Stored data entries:
/-! `setChan` -/

@[simp] theorem Node.setChan_power (p : Nat) (f : Channel → Channel) : (n.setChan p f).power = n.power := rfl
@[simp] theorem Node.setChan_store (p : Nat) (f : Channel → Channel) : (n.setChan p f).store = n.store := rfl
@[simp] theorem Node.setChan_supply (p : Nat) (f : Channel → Channel) : (n.setChan p f).supply = n.supply := rfl
@[simp] theorem Node.setChan_pins (p : Nat) (f : Channel → Channel) : (n.setChan p f).pins = n.pins := rfl
@[simp] theorem Node.setChan_commits (p : Nat) (f : Channel → Channel) : (n.setChan p f).commits = n.commits := rfl
@[simp] theorem Node.setChan_mc (p : Nat) (f : Channel → Channel) : (n.setChan p f).mc = n.mc := rfl
@[simp] theorem Node.setChan_faults (p : Nat) (f : Channel → Channel) : (n.setChan p f).faults = n.faults := rfl
@[simp] theorem Node.setChan_runs (p : Nat) (f : Channel → Channel) : (n.setChan p f).runs = n.runs := rfl
@[simp] theorem Node.setChan_hiLatch (p : Nat) (f : Channel → Channel) : (n.setChan p f).hiLatch = n.hiLatch := rfl
@[simp] theorem Node.setChan_winLatch (p : Nat) (f : Channel → Channel) : (n.setChan p f).winLatch = n.winLatch := rfl
@[simp] theorem Node.setChan_timeLatch (p : Nat) (f : Channel → Channel) : (n.setChan p f).timeLatch = n.timeLatch := rfl
@[simp] theorem Node.setChan_book (p : Nat) (f : Channel → Channel) : (n.setChan p f).book = n.book := rfl
@[simp] theorem Node.setChan_trellis (p : Nat) (f : Channel → Channel) : (n.setChan p f).trellis = n.trellis := rfl
@[simp] theorem Node.setChan_cellar (p : Nat) (f : Channel → Channel) : (n.setChan p f).cellar = n.cellar := rfl
@[simp] theorem Node.setChan_ports (p : Nat) (f : Channel → Channel) : (n.setChan p f).ports = n.ports := rfl
@[simp] theorem Node.setChan_ina (p : Nat) (f : Channel → Channel) : (n.setChan p f).ina = n.ina := rfl
@[simp] theorem Node.setChan_flows (p : Nat) (f : Channel → Channel) : (n.setChan p f).flows = n.flows := rfl
@[simp] theorem Node.setChan_sessions (p : Nat) (f : Channel → Channel) : (n.setChan p f).sessions = n.sessions := rfl
@[simp] theorem Node.setChan_mdStarted (p : Nat) (f : Channel → Channel) : (n.setChan p f).mdStarted = n.mdStarted := rfl
@[simp] theorem Node.setChan_presses (p : Nat) (f : Channel → Channel) : (n.setChan p f).presses = n.presses := rfl
@[simp] theorem Node.setChan_images (p : Nat) (f : Channel → Channel) : (n.setChan p f).images = n.images := rfl
@[simp] theorem Node.setChan_cans (p : Nat) (f : Channel → Channel) : (n.setChan p f).cans = n.cans := rfl
@[simp] theorem Node.setChan_lineUnits (p : Nat) (f : Channel → Channel) : (n.setChan p f).lineUnits = n.lineUnits := rfl
@[simp] theorem Node.setChan_blend (p : Nat) (f : Channel → Channel) : (n.setChan p f).blend = n.blend := rfl
@[simp] theorem Node.setChan_time (p : Nat) (f : Channel → Channel) : (n.setChan p f).time = n.time := rfl
@[simp] theorem Node.setChan_host (p : Nat) (f : Channel → Channel) : (n.setChan p f).host = n.host := rfl
@[simp] theorem Node.setChan_pair (p : Nat) (f : Channel → Channel) : (n.setChan p f).pair = n.pair := rfl
@[simp] theorem Node.setChan_vnt (p : Nat) (f : Channel → Channel) : (n.setChan p f).vnt = n.vnt := rfl
@[simp] theorem Node.setChan_vault (p : Nat) (f : Channel → Channel) : (n.setChan p f).vault = n.vault := rfl
@[simp] theorem Node.setChan_maint (p : Nat) (f : Channel → Channel) : (n.setChan p f).maint = n.maint := rfl
@[simp] theorem Node.setChan_out (p : Nat) (f : Channel → Channel) : (n.setChan p f).out = n.out := rfl
@[simp] theorem Node.setChan_fresh (p : Nat) (f : Channel → Channel) : (n.setChan p f).fresh = n.fresh := rfl

/-! `setInput` -/

@[simp] theorem Node.setInput_power (p : Nat) (f : DigIn → DigIn) : (n.setInput p f).power = n.power := rfl
@[simp] theorem Node.setInput_store (p : Nat) (f : DigIn → DigIn) : (n.setInput p f).store = n.store := rfl
@[simp] theorem Node.setInput_supply (p : Nat) (f : DigIn → DigIn) : (n.setInput p f).supply = n.supply := rfl
@[simp] theorem Node.setInput_pins (p : Nat) (f : DigIn → DigIn) : (n.setInput p f).pins = n.pins := rfl
@[simp] theorem Node.setInput_commits (p : Nat) (f : DigIn → DigIn) : (n.setInput p f).commits = n.commits := rfl
@[simp] theorem Node.setInput_mc (p : Nat) (f : DigIn → DigIn) : (n.setInput p f).mc = n.mc := rfl
@[simp] theorem Node.setInput_faults (p : Nat) (f : DigIn → DigIn) : (n.setInput p f).faults = n.faults := rfl
@[simp] theorem Node.setInput_runs (p : Nat) (f : DigIn → DigIn) : (n.setInput p f).runs = n.runs := rfl
@[simp] theorem Node.setInput_hiLatch (p : Nat) (f : DigIn → DigIn) : (n.setInput p f).hiLatch = n.hiLatch := rfl
@[simp] theorem Node.setInput_winLatch (p : Nat) (f : DigIn → DigIn) : (n.setInput p f).winLatch = n.winLatch := rfl
@[simp] theorem Node.setInput_timeLatch (p : Nat) (f : DigIn → DigIn) : (n.setInput p f).timeLatch = n.timeLatch := rfl
@[simp] theorem Node.setInput_book (p : Nat) (f : DigIn → DigIn) : (n.setInput p f).book = n.book := rfl
@[simp] theorem Node.setInput_trellis (p : Nat) (f : DigIn → DigIn) : (n.setInput p f).trellis = n.trellis := rfl
@[simp] theorem Node.setInput_cellar (p : Nat) (f : DigIn → DigIn) : (n.setInput p f).cellar = n.cellar := rfl
@[simp] theorem Node.setInput_ports (p : Nat) (f : DigIn → DigIn) : (n.setInput p f).ports = n.ports := rfl
@[simp] theorem Node.setInput_ina (p : Nat) (f : DigIn → DigIn) : (n.setInput p f).ina = n.ina := rfl
@[simp] theorem Node.setInput_flows (p : Nat) (f : DigIn → DigIn) : (n.setInput p f).flows = n.flows := rfl
@[simp] theorem Node.setInput_sessions (p : Nat) (f : DigIn → DigIn) : (n.setInput p f).sessions = n.sessions := rfl
@[simp] theorem Node.setInput_mdStarted (p : Nat) (f : DigIn → DigIn) : (n.setInput p f).mdStarted = n.mdStarted := rfl
@[simp] theorem Node.setInput_presses (p : Nat) (f : DigIn → DigIn) : (n.setInput p f).presses = n.presses := rfl
@[simp] theorem Node.setInput_images (p : Nat) (f : DigIn → DigIn) : (n.setInput p f).images = n.images := rfl
@[simp] theorem Node.setInput_cans (p : Nat) (f : DigIn → DigIn) : (n.setInput p f).cans = n.cans := rfl
@[simp] theorem Node.setInput_lineUnits (p : Nat) (f : DigIn → DigIn) : (n.setInput p f).lineUnits = n.lineUnits := rfl
@[simp] theorem Node.setInput_blend (p : Nat) (f : DigIn → DigIn) : (n.setInput p f).blend = n.blend := rfl
@[simp] theorem Node.setInput_time (p : Nat) (f : DigIn → DigIn) : (n.setInput p f).time = n.time := rfl
@[simp] theorem Node.setInput_host (p : Nat) (f : DigIn → DigIn) : (n.setInput p f).host = n.host := rfl
@[simp] theorem Node.setInput_pair (p : Nat) (f : DigIn → DigIn) : (n.setInput p f).pair = n.pair := rfl
@[simp] theorem Node.setInput_vnt (p : Nat) (f : DigIn → DigIn) : (n.setInput p f).vnt = n.vnt := rfl
@[simp] theorem Node.setInput_vault (p : Nat) (f : DigIn → DigIn) : (n.setInput p f).vault = n.vault := rfl
@[simp] theorem Node.setInput_maint (p : Nat) (f : DigIn → DigIn) : (n.setInput p f).maint = n.maint := rfl
@[simp] theorem Node.setInput_out (p : Nat) (f : DigIn → DigIn) : (n.setInput p f).out = n.out := rfl
@[simp] theorem Node.setInput_fresh (p : Nat) (f : DigIn → DigIn) : (n.setInput p f).fresh = n.fresh := rfl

▸ TASK STATEMENT: Look above for the line holding "(n.setChan p f).faults = n.faults := rfl". Print it and every line after it, exactly, through the line holding "(n.setChan p f).flows = n.flows := rfl".

▸ SOLUTION FOR THIS TASK:
@[simp] theorem Node.setChan_faults (p : Nat) (f : Channel → Channel) : (n.setChan p f).faults = n.faults := rfl
@[simp] theorem Node.setChan_runs (p : Nat) (f : Channel → Channel) : (n.setChan p f).runs = n.runs := rfl
@[simp] theorem Node.setChan_hiLatch (p : Nat) (f : Channel → Channel) : (n.setChan p f).hiLatch = n.hiLatch := rfl
@[simp] theorem Node.setChan_winLatch (p : Nat) (f : Channel → Channel) : (n.setChan p f).winLatch = n.winLatch := rfl
@[simp] theorem Node.setChan_timeLatch (p : Nat) (f : Channel → Channel) : (n.setChan p f).timeLatch = n.timeLatch := rfl
@[simp] theorem Node.setChan_book (p : Nat) (f : Channel → Channel) : (n.setChan p f).book = n.book := rfl
@[simp] theorem Node.setChan_trellis (p : Nat) (f : Channel → Channel) : (n.setChan p f).trellis = n.trellis := rfl
@[simp] theorem Node.setChan_cellar (p : Nat) (f : Channel → Channel) : (n.setChan p f).cellar = n.cellar := rfl
@[simp] theorem Node.setChan_ports (p : Nat) (f : Channel → Channel) : (n.setChan p f).ports = n.ports := rfl
@[simp] theorem Node.setChan_ina (p : Nat) (f : Channel → Channel) : (n.setChan p f).ina = n.ina := rfl
@[simp] theorem Node.setChan_flows (p : Nat) (f : Channel → Channel) : (n.setChan p f).flows = n.flows := rfl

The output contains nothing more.